# I am deeply humbled . . . . .



## Kevin (Nov 11, 2016)

@SENC @duncsuss why do so many politicians misuse this word? I was watching TV at one of my family's house and they were flipping back and forth between the normal propaganda stations playing reruns of acceptance speeches and a common theme was politicians who won, but said they were "deeply humbled". What's up with that? Don't they mean "honored" or "grateful" or even "indebted"?

Reactions: Like 1 | Agree 2


----------



## duncsuss (Nov 11, 2016)

Quite right, Kevin. "I am deeply humbled" means "I have been humiliated" -- which is what might happen later when they are caught with their hand in the cookie jar and they're impeached, of course.

I suspect they believe it means the same thing as "I am your humble servant" -- but there's a world of difference between being humble and being humbled.

Reactions: Like 1 | Thank You! 1 | Agree 1


----------



## Kevin (Nov 11, 2016)

duncsuss said:


> Quite right, Kevin. "I am deeply humbled" means "I have been humiliated" -- which is what might happen later when they are caught with their hand in the cookie jar and they're impeached, of course.
> 
> I suspect they believe it means the same thing as "I am your humble servant" -- but there's a world of difference between being humble and being humbled.
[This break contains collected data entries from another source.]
-- ==== Sys2Proof/Laws/State.lean ====
section
/-! SUPPORT. What each update of State leaves as it was, one lemma for each field, and what the record it updates holds after it. -/

namespace Sys2Proof.Machine

@[simp] theorem State.onConv_pending (s : State) (l : Nat) (f : ConvS → ConvS) : (s.onConv l f).pending = s.pending := rfl
@[simp] theorem State.onConv_tick (s : State) (l : Nat) (f : ConvS → ConvS) : (s.onConv l f).tick = s.tick := rfl
@[simp] theorem State.onConv_dsp (s : State) (l : Nat) (f : ConvS → ConvS) : (s.onConv l f).dsp = s.dsp := rfl
@[simp] theorem State.onConv_frm (s : State) (l : Nat) (f : ConvS → ConvS) : (s.onConv l f).frm = s.frm := rfl
@[simp] theorem State.onConv_cl (s : State) (l : Nat) (f : ConvS → ConvS) : (s.onConv l f).cl = s.cl := rfl
@[simp] theorem State.onConv_nut (s : State) (l : Nat) (f : ConvS → ConvS) : (s.onConv l f).nut = s.nut := rfl
@[simp] theorem State.onConv_sett (s : State) (l : Nat) (f : ConvS → ConvS) : (s.onConv l f).sett = s.sett := rfl
@[simp] theorem State.onConv_ecc (s : State) (l : Nat) (f : ConvS → ConvS) : (s.onConv l f).ecc = s.ecc := rfl
@[simp] theorem State.onConv_tim (s : State) (l : Nat) (f : ConvS → ConvS) : (s.onConv l f).tim = s.tim := rfl
@[simp] theorem State.onConv_mar (s : State) (l : Nat) (f : ConvS → ConvS) : (s.onConv l f).mar = s.mar := rfl
@[simp] theorem State.onConv_clv (s : State) (l : Nat) (f : ConvS → ConvS) : (s.onConv l f).clv = s.clv := rfl
@[simp] theorem State.onConv_cmd (s : State) (l : Nat) (f : ConvS → ConvS) : (s.onConv l f).cmd = s.cmd := rfl
@[simp] theorem State.onConv_pci (s : State) (l : Nat) (f : ConvS → ConvS) : (s.onConv l f).pci = s.pci := rfl
@[simp] theorem State.onConv_flt (s : State) (l : Nat) (f : ConvS → ConvS) : (s.onConv l f).flt = s.flt := rfl
@[simp] theorem State.onConv_cnt (s : State) (l : Nat) (f : ConvS → ConvS) : (s.onConv l f).cnt = s.cnt := rfl
@[simp] theorem State.onConv_pwr (s : State) (l : Nat) (f : ConvS → ConvS) : (s.onConv l f).pwr = s.pwr := rfl
@[simp] theorem State.onConv_rst (s : State) (l : Nat) (f : ConvS → ConvS) : (s.onConv l f).rst = s.rst := rfl
@[simp] theorem State.onConv_out (s : State) (l : Nat) (f : ConvS → ConvS) : (s.onConv l f).out = s.out := rfl
@[simp] theorem State.onConv_free (s : State) (l : Nat) (f : ConvS → ConvS) : (s.onConv l f).free = s.free := rfl

@[simp] theorem State.onDsp_pending (s : State) (l : Nat) (f : DspS → DspS) : (s.onDsp l f).pending = s.pending := rfl
@[simp] theorem State.onDsp_tick (s : State) (l : Nat) (f : DspS → DspS) : (s.onDsp l f).tick = s.tick := rfl
@[simp] theorem State.onDsp_conv (s : State) (l : Nat) (f : DspS → DspS) : (s.onDsp l f).conv = s.conv := rfl
@[simp] theorem State.onDsp_frm (s : State) (l : Nat) (f : DspS → DspS) : (s.onDsp l f).frm = s.frm := rfl
@[simp] theorem State.onDsp_cl (s : State) (l : Nat) (f : DspS → DspS) : (s.onDsp l f).cl = s.cl := rfl
@[simp] theorem State.onDsp_nut (s : State) (l : Nat) (f : DspS → DspS) : (s.onDsp l f).nut = s.nut := rfl
@[simp] theorem State.onDsp_sett (s : State) (l : Nat) (f : DspS → DspS) : (s.onDsp l f).sett = s.sett := rfl
@[simp] theorem State.onDsp_ecc (s : State) (l : Nat) (f : DspS → DspS) : (s.onDsp l f).ecc = s.ecc := rfl
@[simp] theorem State.onDsp_tim (s : State) (l : Nat) (f : DspS → DspS) : (s.onDsp l f).tim = s.tim := rfl
@[simp] theorem State.onDsp_mar (s : State) (l : Nat) (f : DspS → DspS) : (s.onDsp l f).mar = s.mar := rfl
@[simp] theorem State.onDsp_clv (s : State) (l : Nat) (f : DspS → DspS) : (s.onDsp l f).clv = s.clv := rfl
@[simp] theorem State.onDsp_cmd (s : State) (l : Nat) (f : DspS → DspS) : (s.onDsp l f).cmd = s.cmd := rfl
@[simp] theorem State.onDsp_pci (s : State) (l : Nat) (f : DspS → DspS) : (s.onDsp l f).pci = s.pci := rfl
@[simp] theorem State.onDsp_flt (s : State) (l : Nat) (f : DspS → DspS) : (s.onDsp l f).flt = s.flt := rfl
@[simp] theorem State.onDsp_cnt (s : State) (l : Nat) (f : DspS → DspS) : (s.onDsp l f).cnt = s.cnt := rfl
@[simp] theorem State.onDsp_pwr (s : State) (l : Nat) (f : DspS → DspS) : (s.onDsp l f).pwr = s.pwr := rfl
@[simp] theorem State.onDsp_rst (s : State) (l : Nat) (f : DspS → DspS) : (s.onDsp l f).rst = s.rst := rfl
@[simp] theorem State.onDsp_out (s : State) (l : Nat) (f : DspS → DspS) : (s.onDsp l f).out = s.out := rfl
@[simp] theorem State.onDsp_free (s : State) (l : Nat) (f : DspS → DspS) : (s.onDsp l f).free = s.free := rfl

@[simp] theorem State.onFrm_pending (s : State) (l : Nat) (f : FrameS → FrameS) : (s.onFrm l f).pending = s.pending := rfl
@[simp] theorem State.onFrm_tick (s : State) (l : Nat) (f : FrameS → FrameS) : (s.onFrm l f).tick = s.tick := rfl
@[simp] theorem State.onFrm_conv (s : State) (l : Nat) (f : FrameS → FrameS) : (s.onFrm l f).conv = s.conv := rfl
@[simp] theorem State.onFrm_dsp (s : State) (l : Nat) (f : FrameS → FrameS) : (s.onFrm l f).dsp = s.dsp := rfl
@[simp] theorem State.onFrm_cl (s : State) (l : Nat) (f : FrameS → FrameS) : (s.onFrm l f).cl = s.cl := rfl
@[simp] theorem State.onFrm_nut (s : State) (l : Nat) (f : FrameS → FrameS) : (s.onFrm l f).nut = s.nut := rfl
@[simp] theorem State.onFrm_sett (s : State) (l : Nat) (f : FrameS → FrameS) : (s.onFrm l f).sett = s.sett := rfl
@[simp] theorem State.onFrm_ecc (s : State) (l : Nat) (f : FrameS → FrameS) : (s.onFrm l f).ecc = s.ecc := rfl
@[simp] theorem State.onFrm_tim (s : State) (l : Nat) (f : FrameS → FrameS) : (s.onFrm l f).tim = s.tim := rfl
@[simp] theorem State.onFrm_mar (s : State) (l : Nat) (f : FrameS → FrameS) : (s.onFrm l f).mar = s.mar := rfl
@[simp] theorem State.onFrm_clv (s : State) (l : Nat) (f : FrameS → FrameS) : (s.onFrm l f).clv = s.clv := rfl
@[simp] theorem State.onFrm_cmd (s : State) (l : Nat) (f : FrameS → FrameS) : (s.onFrm l f).cmd = s.cmd := rfl
@[simp] theorem State.onFrm_pci (s : State) (l : Nat) (f : FrameS → FrameS) : (s.onFrm l f).pci = s.pci := rfl
@[simp] theorem State.onFrm_flt (s : State) (l : Nat) (f : FrameS → FrameS) : (s.onFrm l f).flt = s.flt := rfl
@[simp] theorem State.onFrm_cnt (s : State) (l : Nat) (f : FrameS → FrameS) : (s.onFrm l f).cnt = s.cnt := rfl
@[simp] theorem State.onFrm_pwr (s : State) (l : Nat) (f : FrameS → FrameS) : (s.onFrm l f).pwr = s.pwr := rfl
@[simp] theorem State.onFrm_rst (s : State) (l : Nat) (f : FrameS → FrameS) : (s.onFrm l f).rst = s.rst := rfl
@[simp] theorem State.onFrm_out (s : State) (l : Nat) (f : FrameS → FrameS) : (s.onFrm l f).out = s.out := rfl
@[simp] theorem State.onFrm_free (s : State) (l : Nat) (f : FrameS → FrameS) : (s.onFrm l f).free = s.free := rfl
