/-- In P3, with the boot table accepted, the second gate answers BUSY outside the three families that P3 leaves on (R424). -/
theorem gate_of_inP3 {op : Nat} {s : State} (ha : s.cmd.accepted = true) (hp : s.inP3 = true) (h0 : op / 256 ≠ 0) (h9 : op / 256 ≠ 9)
    (hB : op / 256 ≠ 0xB) : gate s op = some .busy := by
  rw [gate, ha, hp, inFamily_eq_false h0, inFamily_eq_false h9, inFamily_eq_false hB]
  rfl

/-- Settles O37: the gate of R424 stands before every ring command's own rules. -/
theorem powerStateP3TurnsCommandsAway : Obligations.PowerStateP3TurnsCommandsAway := by
  unfold Obligations.PowerStateP3TurnsCommandsAway
  intro c op h ws s e hw ha hp h0 h9 hB
  exact exec_ringOp_gated e hw (gate_of_inP3 ha hp h0 h9 hB)

/-! ### The opcodes by what their rules may do -/

/-- The commands that neither only stage nor only read, and answer with a status of their own: all but SYS_RESULT_GET. -/
def actingOps : List Nat :=
  [0x0003, 0x0004, 0x0005, 0x0010, 0x0011, 0x0012, 0x0112, 0x0316, 0x0317, 0x0405, 0x0408, 0x0503, 0x0504,
   0x0706, 0x0707, 0x0903, 0x0980, 0x0982, 0x0983, 0x0B01, 0x0B02, 0x0C01]

/-- Every command is SYS_RESULT_GET, or only stages, only reads, or acts. -/
theorem cmdOf_cases {op : Nat} {f : CmdHdr → List Word → State → CmdRes} (e : cmdOf op = some f) :
    op = 2 ∨ op ∈ stagingOps ∨ op ∈ readingOps ∨ op ∈ actingOps := by
  unfold cmdOf at e
  split at e
  case h_93 => cases e
  all_goals decide

/-- The rules of a command that only stages stage items and do nothing else (R26). -/
theorem cmd_stages {op : Nat} {f : CmdHdr → List Word → State → CmdRes} (e : cmdOf op = some f) (hop : op ∈ stagingOps) (h : CmdHdr)
    (ws : List Word) (s : State) : (f h ws s).Yields (Stages s) := by
  fin_cases hop <;> cases e
  · exact cmdLineConvSet_stages h ws s
  · exact cmdLineConvCal_stages h ws s
  · exact cmdLineConvBgcal_stages h ws s
  · exact cmdLineConvRetire_stages h ws s
  · exact cmdLineScCfg_stages h ws s
  · exact cmdLineLoadSet_stages h ws s
  · exact cmdLineRxCfg_stages h ws s
  · exact cmdLineRxAcq_stages h ws s
  · exact cmdLineFecCfg_stages h ws s
  · exact cmdLineHdrMsg_stages h ws s
  · exact cmdClientLaneCfg_stages h ws s
  · exact cmdClientLaneRaw_stages h ws s
  · exact cmdClientPortCfg_stages h ws s
  · exact cmdClientPfcCfg_stages h ws s
  · exact cmdClientRefSel_stages h ws s
  · exact cmdClientTsAdj_stages h ws s
  · exact cmdClassKeySet_stages h ws s
  · exact cmdFlowSet_stages h ws s
  · exact cmdSaCfg_stages h ws s
  · exact cmdSaActivate_stages h ws s
  · exact cmdSaRxPromote_stages h ws s
  · exact cmdSaKeyClear_stages h ws s
  · exact cmdSaPnAdvance_stages h ws s
  · exact cmdSettRegionCfg_stages h ws s
  · exact cmdSettClassSet_stages h ws s
  · exact cmdSettMergeSet_stages h ws s
  · exact cmdSettCapCfg_stages h ws s
  · exact cmdSettCapArm_stages h ws s
  · exact cmdEccScrubCfg_stages h ws s
  · exact cmdTimRefCfg_stages h ws s
  · exact cmdTimDpllCfg_stages h ws s
  · exact cmdTimeSet_stages h ws s
  · exact cmdTimOutCfg_stages h ws s
  · exact cmdChainAsym_stages h ws s
  · exact cmdMartenLineCfg_stages h ws s
  · exact cmdMartenAsymCal_stages h ws s
  · exact cmdMartenSteer_stages h ws s
  · exact cmdMartenPtpCfg_stages h ws s
  · exact cmdMcCfg_stages h ws s
  · exact cmdCloveChanCfg_stages h ws s
  · exact cmdCloveSeqSet_stages h ws s
  · exact cmdCloveSync_stages h ws s
  · exact cmdCloveInjFire_stages h ws s
  · exact cmdCloveDetCfg_stages h ws s
  · exact cmdCloveTdac_stages h ws s
  · exact cmdCloveBiasCfg_stages h ws s
  · exact cmdCloveBiasSet_stages h ws s
  · exact cmdCloveCalCfg_stages h ws s
  · exact cmdFltCfg_stages h ws s
  · exact cmdFltGlobal_stages h ws s
  · exact cmdLogCfg_stages h ws s
  · exact cmdCntCfg_stages h ws s
  · exact cmdCntWrite_stages h ws s
  · exact cmdCntDumpCfg_stages h ws s
  · exact cmdCntUwin_stages h ws s
  · exact cmdPwrAvsCfg_stages h ws s
  · exact cmdPwrPolicy_stages h ws s
  · exact cmdPinCfg_stages h ws s
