/-- Order of two values that are not NaN: less, equal or greater; +0 equals −0. -/
def XVal.cmp (a b : XVal) : Option Ordering :=
  match a, b with
  | .nan, _ => none
  | _, .nan => none
  | .inf s, .inf t => some (if s == t then .eq else if s then .lt else .gt)
  | .inf s, .fin _ _ _ => some (if s then .lt else .gt)
  | .fin _ _ _, .inf t => some (if t then .gt else .lt)
  | .fin s m e, .fin t n f =>
    let e0 := min e f
    some (compare (signedAt s m e e0) (signedAt t n f e0))

def XVal.isNeg : XVal → Bool
  | .nan => false
  | .inf s => s
  | .fin s _ _ => s

/-- FP max and min of R29: a NaN operand gives NaN; +0 above −0. -/
def XVal.max (a b : XVal) : XVal :=
  match XVal.cmp a b with
  | none => .nan
  | some .lt => b
  | some .gt => a
  | some .eq => if a.isNeg then b else a

def XVal.min (a b : XVal) : XVal :=
  match XVal.cmp a b with
  | none => .nan
  | some .lt => a
  | some .gt => b
  | some .eq => if a.isNeg then a else b

/-- A bit pattern read in a format: its exact value, and RC for the reserved INT4 code (R12, R14, R16). -/
def decodeFmt (f : Fmt) (x : Nat) : XVal × Flags :=
  let x := x % 2 ^ f.width
  match f with
  | .i32 | .i8 | .raw =>
    if x < 2 ^ (f.width - 1) then (.fin false x 0, 0) else (.fin true (2 ^ f.width - x) 0, 0)
  | .i4 => if x = 8 then (XVal.zero, fRC) else if x < 8 then (.fin false x 0, 0) else (.fin true (16 - x) 0, 0)
  | _ =>
    let p := f.params
    let s := x / 2 ^ (p.eb + p.mb) % 2 == 1
    let e := x / 2 ^ p.mb % 2 ^ p.eb
    let m := x % 2 ^ p.mb
    if f = .fp4 ∧ x = 8 then (XVal.zero, 0)
    else if f.ieee ∧ e = 2 ^ p.eb - 1 then (if m = 0 then .inf s else .nan, 0)
    else if f = .e4m3 ∧ e = 15 ∧ m = 7 then (.nan, 0)
    else if e = 0 then (.fin s m (1 - (p.bias : Int) - p.mb), 0)
    else (.fin s (m + 2 ^ p.mb) ((e : Int) - p.bias - p.mb), 0)

/-- ⌊log2 (n/d)⌋ for n, d > 0. -/
def floorLog2 (n d : Nat) : Int :=
  let e : Int := (Nat.log2 n : Int) - Nat.log2 d
  if n * 2 ^ (-e).toNat < d * 2 ^ e.toNat then e - 1 else e

/-- R21, R22: the magnitude n/d rounded to a multiple k of 2^q; whether it was inexact.  `r` is the 32-bit draw. -/
def roundMul (mode : RMode) (neg : Bool) (n d : Nat) (q : Int) (r : Nat) : Nat × Bool :=
  let num := n * 2 ^ (-q).toNat
  let den := d * 2 ^ q.toNat
  let k := num / den
  let rem := num % den
  if rem = 0 then (k, false)
  else
    let up := match mode with
      | .rne => decide (2 * rem > den) || (decide (2 * rem = den) && k % 2 == 1)
      | .rtz => false
      | .rup => !neg
      | .rdn => neg
      | .stoc => decide (rem * 2 ^ 32 / den + r ≥ 2 ^ 32)
    (if up then k + 1 else k, true)

/-- The pattern of `k * 2^q`, a value on the format's grid; a zero FP4 result is +0 whatever its sign (R14, R23). -/
def packFloat (f : Fmt) (neg : Bool) (k : Nat) (q : Int) : Nat :=
  let p := f.params
  let sb := if neg then 2 ^ (p.eb + p.mb) else 0
  if k = 0 then (if f = .fp4 then 0 else sb)
  else
    let top : Int := (Nat.log2 k : Int) + q
    let emin : Int := 1 - (p.bias : Int)
    if top < emin then
      let sh := q - (emin - p.mb)
      sb + k * 2 ^ sh.toNat / 2 ^ (-sh).toNat
    else
      let sh := q - (top - p.mb)
      let m := k * 2 ^ sh.toNat / 2 ^ (-sh).toNat
      sb + (top + p.bias).toNat * 2 ^ p.mb + m % 2 ^ p.mb

def packInf (f : Fmt) (neg : Bool) : Nat :=
  let p := f.params
  (if neg then 2 ^ (p.eb + p.mb) else 0) + (2 ^ p.eb - 1) * 2 ^ p.mb

/-- The overflow rule of R23: non-clamping, clamping at the largest finite value, or at a positive bound n/d. -/
inductive Clamp where
  | none
  | max
  | at (n d : Nat)
  deriving DecidableEq, Repr

/-- `k * 2^q > n/d`. -/
def dyGt (k : Nat) (q : Int) (n d : Nat) : Bool := decide (dyNum k q * d > n * dyDen q)

/-- R23's effective bound B of a floating format at scale 1, as `k * 2^q`: the largest finite value no greater than n/d, or 0. -/
def effBound (f : Fmt) (n d : Nat) : Nat × Int :=
  if n = 0 then (0, 0)
  else
    let (mk, mq) := f.maxFin
    if dyGt mk mq n d then
      let p := f.params
      let q := Max.max (floorLog2 n d) (1 - (p.bias : Int)) - p.mb
      (roundMul .rtz false n d q 0 |>.1, q)
    else (mk, mq)

/-- The bound that a clamp sets on a floating format, if it clamps. -/
def Clamp.bound (f : Fmt) : Clamp → Option (Nat × Int)
  | .none => Option.none
  | .max => some f.maxFin
  | .at n d => some (effBound f n d)
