-- ==== Sys2Proof/Syntax.lean ====
section
/-! DEFINITION. The instructions: operand records of the slot forms (R52 to R62) and the one inductive `Instr`, one
constructor for each row of the opcode table: slot operations, machine events and packet-program instructions.
An event takes no operand: like an operation, it acts at the place that the machine's focus names (`Cur`), which
also carries what an outside party supplies. -/

namespace Sys2Proof

/-- A source selector (R56), reserved patterns left out. -/
inductive Sel where
  /-- class 00: a register of the file that the role implies -/
  | reg (n : BitVec 8)
  /-- class 01: latch of slot S, A or B (0, 1, 2), at depth `depth + 1` -/
  | latch (slot : Fin 3) (depth : BitVec 2)
  /-- class 10: q0 (false) or q1 (true) -/
  | queue (q : Bool)
  /-- class 11: a signed constant -/
  | const (c : BitVec 8)
  deriving DecidableEq, Repr

/-- One of the two vector slots (R64). -/
inductive VUnit where
  | a | b
  deriving DecidableEq, Repr

/-- The R form (R52). -/
structure ROp where
  pred : BitVec 4
  pn : Bool
  nw : Bool
  dst : BitVec 8
  xa : Sel
  xb : Sel
  xc : Sel
  md : BitVec 10
  deriving DecidableEq, Repr

/-- The RI form (R53). -/
structure RIOp where
  pred : BitVec 4
  pn : Bool
  nw : Bool
  dst : BitVec 8
  xa : Sel
  imm : BitVec 20
  md : BitVec 10
  deriving DecidableEq, Repr

/-- The I32 form (R53). -/
structure I32Op where
  pred : BitVec 4
  pn : Bool
  nw : Bool
  dst : BitVec 8
  imm : BitVec 32
  md : BitVec 8
  deriving DecidableEq, Repr

/-- The C slot (R61). -/
structure COp where
  pred : BitVec 4
  pn : Bool
  ca : BitVec 8
  cb : BitVec 8
  cc : BitVec 8
  md : BitVec 11
  deriving DecidableEq, Repr

/-- The Y slot (R62). -/
structure YOp where
  pred : BitVec 4
  pn : Bool
  yr : BitVec 8
  imm : BitVec 13
  deriving DecidableEq, Repr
That's exactly what I have always thought. Just goes to prove we can't trust parliament.

Reactions: Like 1 | Agree 1


----------



## duncsuss (Nov 11, 2016)

It looks like it's now accepted usage, according to this Wiktionary page ... LINK

Bah, humbug.

Reactions: Agree 2


----------



## duncsuss (Nov 11, 2016)

Here's a quote on this topic that I like:

But one point is worth making. You can’t feel humbled—that is, brought low—unless you have a rather high opinion of yourself in the first place. This reminds us of an anecdote.

In 1969, the Israeli politician Simcha Dinitz spoke to the New York Times about Golda Meir, who had just become Israel’s Prime Minister: “She is always telling people: ‘Don’t be so humble—you’re not that great.’ ”​

Reactions: Like 1 | Great Post 2


----------



## Kevin (Nov 11, 2016)

duncsuss said:


> It looks like it's now accepted usage, according to this Wiktionary page ... LINK
> 
> Bah, humbug.



I'm with you. Humbled doesn't mean the same thing as the other adjectives they cite. My BS meter is pegged. Of course I do agree with a different usage of "Pegging".

Reactions: Funny 4


----------



## SENC (Nov 11, 2016)

Late to the party, but I agree wholeheartedly.

That said, I am deeply humbled to be mentioned in the same sentence as @duncsuss.

Reactions: Funny 5


----------



## Schroedc (Nov 11, 2016)



Reactions: Great Post 2


----------



## Kevin (Nov 11, 2016)

SENC said:


> Late to the party, but I agree wholeheartedly.
> 
> That said, I am deeply humbled to be mentioned in the same sentence as @duncsuss.



I'm honored that I'm humbled by such men as you two right honorable ....... 

Humblers?

Reactions: Funny 2


----------



## Schroedc (Nov 11, 2016)

Can you get Humble Pie A la Mode?

Reactions: Like 1 | Funny 1


----------



## Kevin (Nov 11, 2016)

Schroedc said:


> Can you get Humble Pie A la Mode?



Yep it's called Youtube....

Reactions: Like 1 | Sincere 1


----------